Примечательно, что за год до смерти в «Дневнике убитого офицера» (1836) писатель в точности обрисовал место последнего успокоения («на берегу моря, у подножия гор, глазами на полдень»). Получалось, дарование и окрыляло, позволяло возвыситься духом, и являло неведомое, давало открыть таинственный и жуткий покров смерти. «Пророков гонит черная Судьба; / Их стерегут свирепые печали; / Они влачат по мукам дни свои, / И в их сердца впиваются змии»[22], – писал В.К. Кюхельбекер («Участь поэтов»). Но, даже зная, догадываясь о близкой кончине, они твердо верили, что необходимо бороться до конца, преодолевая уныние, осознание бессилия изменить судьбу, оттого что так надо, и потому что «ничто не гибнет в природе, умирая, – ничто» (А.А. Бестужев-Марлинский). Болезнь и «разрушенное тело» заставляли думать о приближении смерти В.Ф. Раевского. «И жизнь страстей прошла как метеор, / Мой кончен путь, конец борьбы с судьбою; / Я выдержал с людьми опасный спор / И падаю пред силой неземною!», – писал он в «Предсмертной думе» (1842). Но в следующей строфе просил не печалиться о своей гибели: «К чему же мне бесплодный толк людей? / Пред ним отчет мой кончен без ошибки; / Я жду не слез, не скорби от друзей, / Но одобрительной улыбки!»[23] Ибо одобрения заслуживала твердая, по его мнению, готовность исполнить предначертанное. «Я бодро подчиняюсь моей роковой судьбе, – сообщал близким С.Г. Волконский, – и возлагаю надежду на милосердие Господа»[24].
Столь же твердо, бестрепетно можно было ожидать собственный уход, сохраняя до конца дней жизненную душевную бодрость, декабристы это показывали. Источником светлого, незамутненного печалью отношения к миру служили у них и представления о христианском долге, выработанные религиозным сознанием, и убеждение в исполнении общественного долга.
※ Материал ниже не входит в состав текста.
-- ==== Sys2Proof/Machine/Modes.lean ====
section
/-! DEFINITION. Modes: MODE_SET, mode changes, automatic entry to SAFE (R20-R25, R349, R451, R452). -/

namespace Sys2Proof.Machine

/-- A change of chip-wide state. -/
def State.onGlb (s : State) (f : GlbSt → GlbSt) : State := { s with glb := f s.glb }

/-- Transitions that MODE_SET may make (R21). -/
def modeAllowed (old new : Nat) : Bool :=
  (match old with
  | 1 => [2, 3, 4, 5]
  | 2 => [1, 3, 5]
  | 3 => [1, 2, 5]
  | 4 => [1, 5]
  | 5 => [1, 4]
  | _ => []).contains new

/-- A start request that has not taken effect is dropped; its command completes with ABORTED (R20: engines stay halted in SAFE;
DESIGN CHOICE for the status, log entry 11). -/
def State.dropStart (s : State) (e : Nat) : State :=
  let x := s.engOf e
  if x.startReq.isNone then s
  else ((s.setEng e { x with startReq := none, startRing := none, startCmd := none }).setFld (ENG_CTL.RUN e) 0).finishOpt
    x.startCmd stAborted 0 0

/-- Engines halt at entry to SAFE (R20, R451): those that are neither STOPPED nor HALTED, the control engine apart; and none
starts there. -/
def State.haltForSafe (s : State) : State :=
  (List.range 16).foldl (fun s e => (if s.engAtRest e then s else s.haltEng e 5).dropStart e) s

/-- The device enters a mode; its mutes fade over `span` samples (R22, R23, R25, R451, R452). -/
def State.enterMode (s : State) (m span : Nat) : State :=
  let old := s.mode
  let s := s.setFld GLB_MODE.CUR m
  let on := s.audible m
  let s := if on == s.out.mode.on && span != 0 then s else { s with out := { s.out with mode := s.out.mode.turn on s.sidx span curveEqp } }
  let carried := m != 5
  let s := if carried == s.out.safe.on && span != 0 then s
    else { s with out := { s.out with safe := s.out.safe.turn carried s.sidx span curveEqp } }
  let s := if m = 5 then s.haltForSafe else s
  let s := if m = 4 ∨ m = 5 then s.disarm.abortSched else s
  (if old = 5 then s.setFld THM_STAT.TRIPPED 0 else s).pathsCheck

/-- MODE_CHANGED with the new and the old mode: SOURCE new, ARG0 new, ARG1 old, a DESIGN CHOICE (log entry 10). -/
def State.modeEvent (s : State) (new old : Nat) : State := s.raiseN2 0x01 new new old

/-- A MODE_SET is recorded as pending (GLB_MODE.PENDING, TARGET). -/
def State.modePending (s : State) (c : Ctx) (m : Nat) : State :=
  let s := ((s.accept c s.sidx 0 false 0).setFld GLB_MODE.PENDING 1).setFld GLB_MODE.TARGET m
  s.onGlb (fun g => { g with modePend := some ⟨c.handle, m, s.sidx, none, s.mode⟩ })

/-- The pending MODE_SET ends with a status. -/
def State.modeEnd (s : State) (status : Nat) : State :=
  match s.glb.modePend with
  | none => s
  | some p =>
    let s := (s.onGlb (fun g => { g with modePend := none })).setFld GLB_MODE.PENDING 0
    s.finishAt p.handle s.sidx status p.prev 0

/-- A pending MODE_SET to LIVE waits for a claim of the pair logic (R339, R349). -/
def State.claimPending (s : State) : Bool :=
  s.pairOn && (match s.glb.modePend with
    | some p => p.target == 2 && p.changedAt.isNone
    | none => false)

/-- MODE_SET to LIVE on a paired chip starts a claim: at once with ILK released, by force with ILK UNVERIFIED; with ILK
VERIFIED and held by the partner it is BUSY (R349). -/
def State.claimByCommand (s : State) (c : Ctx) : State :=
  let go (k : ClaimSt) : State :=
    ((s.modePending c 2).setFld PAIR_STAT.ROLE roleClaiming).onPair (fun p => { p with claim := k, claimAt := s.sidx })
  if s.pair.cfgBad then s.single c stWrongMode 0 0
  else if s.flag PAIR_STAT.ILKPIN then go .atOnce
  else if s.flag PAIR_STAT.ILKV then s.single c stBusy 0 0
  else go .forced

/-- MODE_SET once accepted (R21, R22, R24, R35, R452). The order of its checks is a DESIGN CHOICE (log entry 11): OK for the
current mode, WRONG_MODE for a barred transition, BUSY (a MODE_SET, a rate change or a fuse write in progress, or SAFE with
WARN), BAD_ARG for SHADOW without a pair. -/
def State.modeSetCmd (s : State) (c : Ctx) : State :=
  let m := c.abits 0 2 0
  let old := s.mode
  if m = 0 ∨ 6 ≤ m then s.single c stBadArg 0 0
  else if m = old then s.single c stOk old 0
  else if !modeAllowed old m then s.single c stWrongMode 0 0
  else if s.glb.modePend.isSome || s.flag GLB_RATE.PENDING || s.glb.burning ||
      (old == 5 && s.flag THM_STAT.WARN) then s.single c stBusy 0 0
  else if m = 3 ∧ !s.pairOn then s.single c stBadArg 0 0
  else if m = 2 ∧ s.pairOn then s.claimByCommand c
  else s.modePending c m

/-- MODE_SET. -/
def execModeSet (src : Fin 128) (tag : Word) (args : List Word) (s : State) : Host.Outcome State Fault Refusal :=
  .next (s.runCmd src.val 0x0101 false tag args State.modeSetCmd)

/-- MODE_CHANGED: at the first block boundary after acceptance the mode changes (R22). -/
def execModeChanged (s : State) : Host.Outcome State Fault Refusal :=
  .next (match s.glb.modePend with
  | none => s
  | some p =>
    if s.atBoundary && p.changedAt.isNone && decide (p.accepted < s.sidx) && !s.claimPending then
      let old := s.mode
      let s := s.onGlb (fun g => { g with modePend := some { p with changedAt := some s.sidx, prev := old } })
      let s := if p.target = 5 then s.setFld GLB_MODE.SAFE_CAUSE 1 else s
      (((s.enterMode p.target 64).modeEvent p.target old).roleOfMode p.target)
    else s)

/-- Every port in RUN has begun a frame in the mode in force: its SDO shows that mode (R22). -/
def State.framesFollow (s : State) : Bool :=
  (List.range 32).all (fun p => s.tdmState p != tdmRun || (s.tdmOf p).fmode == s.mode)

/-- MODE_FADE_END: every output has reached the new mode's state, and MODE_SET completes (R22). -/
def execModeFadeEnd (s : State) : Host.Outcome State Fault Refusal :=
  .next (match s.glb.modePend with
  | none => s
  | some p =>
    match p.changedAt with
    | none => s
    | some n =>
      if n < s.sidx ∧ s.out.mode.still s.sidx ∧ s.out.safe.still s.sidx ∧ s.framesFollow then s.modeEnd stOk else s)

/-- A cause of automatic entry to SAFE is detected: it waits for the next block boundary; in SAFE, and in BOOT, it changes
nothing (R21, R23, R452). -/
def State.safeCause (s : State) (cause : Nat) : State :=
  if s.mode = 5 ∨ s.mode = 0 ∨ s.glb.safePend.isSome then s
  else s.onGlb (fun g => { g with safePend := some (cause, s.sidx) })

/-- The device enters SAFE for a cause, without a fade (R23). SAFE_ENTERED carries SOURCE and ARG0 the cause and ARG1 0: DESIGN
CHOICE (log entry 10). -/
def State.enterSafe (s : State) (cause : Nat) : State :=
  let s := (s.onGlb (fun g => { g with safePend := none })).setFld GLB_MODE.SAFE_CAUSE cause
  let s := ((s.enterMode 5 0).modeEnd stAborted).fuseAbort stAborted true
  (s.raiseN2 0x02 cause cause 0).roleOfMode 5

/-- SAFE_ENTERED: at the first block boundary after the cause. -/
def execSafeEntered (s : State) : Host.Outcome State Fault Refusal :=
  .next (match s.glb.safePend with
  | some (cause, n) => if s.atBoundary ∧ n < s.sidx then s.enterSafe cause else s
  | none => s)

end Sys2Proof.Machine
end

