/-- Commits and scheduled commands (R192-R196, R199, R200, R208): a commit of the armed scene to a later sample waits for it, one
to a sample that is past is rejected with policy REJECT; at its index, once nothing that comes before it in the order of R201
waits, the scene's action applies and SCN_APPLIED is raised; a scheduled command applies at its index in the same way;
SCHED_CANCEL ends it. -/
def Obligations.SceneCommits : Prop :=
  ∀ (b : Fin 64) (n : BitVec 64) (tag : Word) (s : State),
    let args (policy : Nat) : List Word :=
      [BitVec.ofNat 32 b.val, BitVec.ofNat 32 (2 ^ 30 + policy * 2 ^ 27), n.setWidth 32, (n >>> 32).setWidth 32, 0]
    let c (policy : Nat) := s.ctxOf directPort 0x0403 tag (args policy)
    let step (e i : Nat) (w1 : Word) (old : KSt) : Prop := bitsOf w1 31 28 = e ∧ bitsOf w1 11 0 = i ∧
      (s.engOf e).recOf i = [old] ∧ old.busy = false ∧ old.handle = none ∧ old.fmt = 0
    (∀ policy, policy < 3 → s.admits directPort 0x0403 (args policy) = true →
      (s.fld (SCN_BUF.STATE b) = bufArmed → s.scn.acts.any (fun a => a.type == 3) = false → s.sidx < n.toNat →
        s.runs (.sceneCommit 127 tag (args policy)) (fun t => t.fld SCN_STAT.STATE = bufCommitted ∧ t.scn.acts = s.scn.acts ∧
          ∃ k, t.scn.commit = some k ∧ k.idx = n.toNat ∧ k.handle = (c policy).handle ∧ k.late = 0 ∧ k.sys = false)) ∧
      (s.fld (SCN_BUF.STATE b) = bufArmed → s.scn.acts.any (fun a => a.type == 3) = false → policy = 2 → n.toNat ≤ s.sidx → s.hears 0x46 1 →
        s.runs (.sceneCommit 127 tag (args policy)) (fun t => t.scn = s.scn ∧ t.answers s (c policy) stRejectedLate 0 0 ∧
          t.told s 0x46 b (BitVec.ofNat 32 (c policy).handle) (BitVec.ofNat 32 (s.sidx + 1 - n.toNat)))) ∧
      (s.fld (SCN_BUF.STATE b) < 2 → s.runs (.sceneCommit 127 tag (args policy)) (fun t =>
        t.answers s (c policy) stBadArg 0 0 ∧ t.scn = s.scn))) ∧
    (∀ k e i v w1 old, s.scn.commit = some k → k.idx ≤ s.sidx → s.scn.acts = [⟨2 ^ 28, w1, v, 0⟩] → s.scn.runs = [] →
      s.lnd.kerfs = [] → s.lnd.queue = [] → s.lnd.held = [] → step e i w1 old → old.s0 < k.idx → s.routesApplied = true →
      (∀ it ∈ s.scn.sched, s.sidx < it.idx) → s.fld SCN_STAT.BUF = b.val → s.hears 0x44 1 → s.runs .scnApplied (fun t =>
        (recAt ((t.engOf e).recOf i) k.idx).start = v ∧ t.scn.acts = [] ∧ t.scn.commit = none ∧ t.cmdOf k.handle = none ∧
        t.fld SCN_STAT.STATE = 0 ∧ t.told s 0x44 b (lo32 k.idx) (hi32 k.idx) ∧ t.reg SCN_LAST_LO.adr = lo32 k.idx)) ∧
    (∀ k, s.scn.commit = some k → s.sidx < k.idx ∨ s.routesApplied = false ∨ (∃ it ∈ s.scn.sched, it.idx ≤ s.sidx) →
      s.runs .scnApplied (fun t => t = s)) ∧
    (∀ (h : Word) (it : SchedItem) e i v w1 old, s.scn.sched = [it] → it.handle = h.toNat → it.opcode = 0x0203 →
      it.args = [w1, v, 0] → step e i w1 old → old.s0 < it.idx →
      (it.idx ≤ s.sidx → s.routesApplied = true → s.runs (.scheduledApply h) (fun t => (recAt ((t.engOf e).recOf i) it.idx).start = v ∧
        t.scn.sched = [])) ∧
      (s.sidx < it.idx ∨ s.routesApplied = false → s.runs (.scheduledApply h) (fun t => t = s))) ∧
    (∀ h : Word, s.admits directPort 0x0404 [h] = true →
      let x := s.ctxOf directPort 0x0404 tag [h]
      ((∃ it ∈ s.scn.sched, it.handle = h.toNat) → s.runs (.schedCancel 127 tag [h]) (fun t => t.answers s x stOk 0 0 ∧
        t.cmdOf h.toNat = none ∧ ∀ it ∈ t.scn.sched, it.handle ≠ h.toNat)) ∧
      ((∀ it ∈ s.scn.sched, it.handle ≠ h.toNat) → s.runs (.schedCancel 127 tag [h]) (fun t =>
        t.answers s x stBadArg 0 0 ∧ t.scn = s.scn))) ∧
    s.runs .scnLastLoRead (fun t => t.reg SCN_LAST_HI.adr = hi32 s.scn.lastIdx ∧ t.reg SCN_LAST_LO.adr = s.reg SCN_LAST_LO.adr)

/-- Limiters (R211, R214, R215, R389): a write whose entry R215 refuses sets OUT_REFUSE and stages nothing; else it is staged. At
a block boundary the entry is in force, an enabled limiter starts at 0 dB in a crossfade of 64 samples, and the crossfade's
end completes the commands of the limiter. LIMIT_SET takes the lowest free limiter with LA and REL of OUT_DEF, and a leader
that already leads; a refusal answers BAD_ARG with its cause and the limiter; LIMIT_CLEAR disables the limiter of its sink. -/
def Obligations.Limiters : Prop :=
  ∀ (k : Fin 1024) (w : Fin 2) (v a0 a1 tag : Word) (s : State),
    let o : Owner := ⟨0x3800FC, 0, false⟩
    let off := OUT_LIM.adr k
    let u := v &&& (if w.val = 0 then 0xFFFF7FFF else 0x83FF07FF)
    let cfg := if w.val = 0 then limCfg u (s.written (off + 4)) else limCfg (s.written off) u
    let args : List Word := [a0, a1]
    let c := s.ctxOf directPort 0x0501 tag args
    let d := s.ctxOf directPort 0x0502 tag [a0]
    let entry (linked : Bool) (lead : Nat) : LimCfg :=
      ⟨true, bitsOf a0 30 16, s.fld OUT_DEF.LA, bitsOf a0 7 0, linked, lead, s.fld OUT_DEF.REL⟩
    let refused (cause j : Nat) (t : State) : Prop := t.reg OUT_REFUSE.adr = BitVec.ofNat 32 (cause * 2 ^ 24 + j) ∧ t.stg = s.stg
    (s.glb.testEn = false → s.inReset o = false → s.runs (.limiterWrite k w v) (fun t =>
      if s.limCause k cfg (w.val == 0) = 0 then Tbl.find t.stg (off + 4 * w.val) = some u ∧ t.xmode o = true ∧ t.out = s.out ∧
        t.reg (off + 4 * w.val) = s.reg (off + 4 * w.val)
      else refused (s.limCause k cfg (w.val == 0)) k t)) ∧
    (∀ x, s.sidx % s.nb = 0 → s.due off = some x → s.due (off + 4) = none → s.runs (.limiterApply k) (fun t =>
      t.reg off = x ∧ t.due off = none ∧ t.reg (off + 4) = s.reg (off + 4) ∧ t.flag (OUT_LIMST.ACTIVE k) = bitOf x 31 ∧
      (bitOf x 31 = true → bitOf (s.reg off) 31 = false → (s.limOf k).xf = [] →
        t.limOf k = ⟨0, [⟨s.sidx, false, bitsOf (s.reg off) 14 8, (s.limOf k).gdb⟩], 0⟩) ∧
      (bitOf x 31 = false → bitOf (s.reg off) 31 = false → t.limOf k = s.limOf k))) ∧
    (∀ x, (s.limOf k).xf.getLast? = some x →
      (x.at_ + 64 ≤ s.sidx → s.runs (.limiterCrossfadeEnd k) (fun t => (t.limOf k).xf = [] ∧
        (∀ q ∈ s.out.limCmds, q.1 = k.val → t.cmdOf q.2.1 = none) ∧ ∀ q ∈ t.out.limCmds, q.1 ≠ k.val)) ∧
      (s.sidx < x.at_ + 64 → s.runs (.limiterCrossfadeEnd k) (fun t => t = s))) ∧
    (s.admits directPort 0x0501 args = true →
      (bitOf a1 31 = false → a1 ≠ 0 → s.runs (.limitSet 127 tag args) (fun t => t.answers s c stBadArg 0 0 ∧ t.stg = s.stg)) ∧
      (bitOf a1 31 = true ∨ a1 = 0 → s.limFree = none → s.runs (.limitSet 127 tag args) (fun t =>
        t.answers s c stNoResource 0 0 ∧ t.stg = s.stg)) ∧
      (bitOf a1 31 = true ∨ a1 = 0 → s.limFree = some k.val → s.limCause k (entry false 0) true ≠ 0 →
        s.runs (.limitSet 127 tag args) (fun t => t.answers s c stBadArg (s.limCause k (entry false 0) true) k ∧
          refused (s.limCause k (entry false 0) true) k t)) ∧
      (a1 = 0 → s.limFree = some k.val → s.limCause k (entry false 0) true = 0 → s.runs (.limitSet 127 tag args) (fun t =>
        t.limWritten k = entry false 0 ∧ t.out.limCmds = s.out.limCmds ++ [(k.val, c.handle, 0)] ∧
        (t.cmdOf c.handle).isSome = true)) ∧
      (bitOf a1 31 = true → s.limFree = some k.val → s.limCause k (entry false 0) true = 0 → s.limOn (bitsOf a1 30 16) = none →
        s.runs (.limitSet 127 tag args) (fun t => refused 5 k t ∧ t.answers s c stBadArg 5 k)) ∧
      (∀ l : Nat, l < 1024 → bitOf a1 31 = true → s.limFree = some k.val → s.limCause k (entry false 0) true = 0 →
        s.limOn (bitsOf a1 30 16) = some l → (s.limWritten l).linked = true → s.limCause k (entry true l) true = 0 →
        s.runs (.limitSet 127 tag args) (fun t => t.limWritten k = entry true l ∧
          t.out.limCmds = s.out.limCmds ++ [(k.val, c.handle, l)]))) ∧
    (s.admits directPort 0x0502 [a0] = true →
      (s.limOn (bitsOf a0 30 16) = none → s.runs (.limitClear 127 tag [a0]) (fun t => t.answers s d stOk 0 0 ∧ t.stg = s.stg)) ∧
      (s.limOn (bitsOf a0 30 16) = some k.val → s.limCause k { s.limWritten k with en := false, linked := false, lead := 0 } true = 0 →
        s.runs (.limitClear 127 tag [a0]) (fun t => (t.limWritten k).en = false ∧
          t.out.limCmds = s.out.limCmds ++ [(k.val, d.handle, 0)])))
Так, И.И. Пущин, откликаясь на раннюю смерть Камиллы Ле-Дантю, жены В.П. Ивашева, сообщал друзьям, что «она рассталась с жизнью, со всем, что ей дорого в этом мире, как должно христианке», причастилась и благословила родных [25]. В то же время, говоря М.М. Нарышкину о смерти самого жизнелюбивого И.И. Пущина, Павел Бобрищев-Пушкин не без восхищения отмечал: «Он и больной, почти умирающий, имел более энергии, нежели мы, не больные»[26]. Ведь смерть была ему не слишком страшна, он знал, что останется в памяти людей знавших его и не знавших, будет жить в исторической памяти, которая простирается на все поколения. Особенно когда это касается людей столь незаурядных, выделявшихся исключительностью своей судьбы, как декабристы.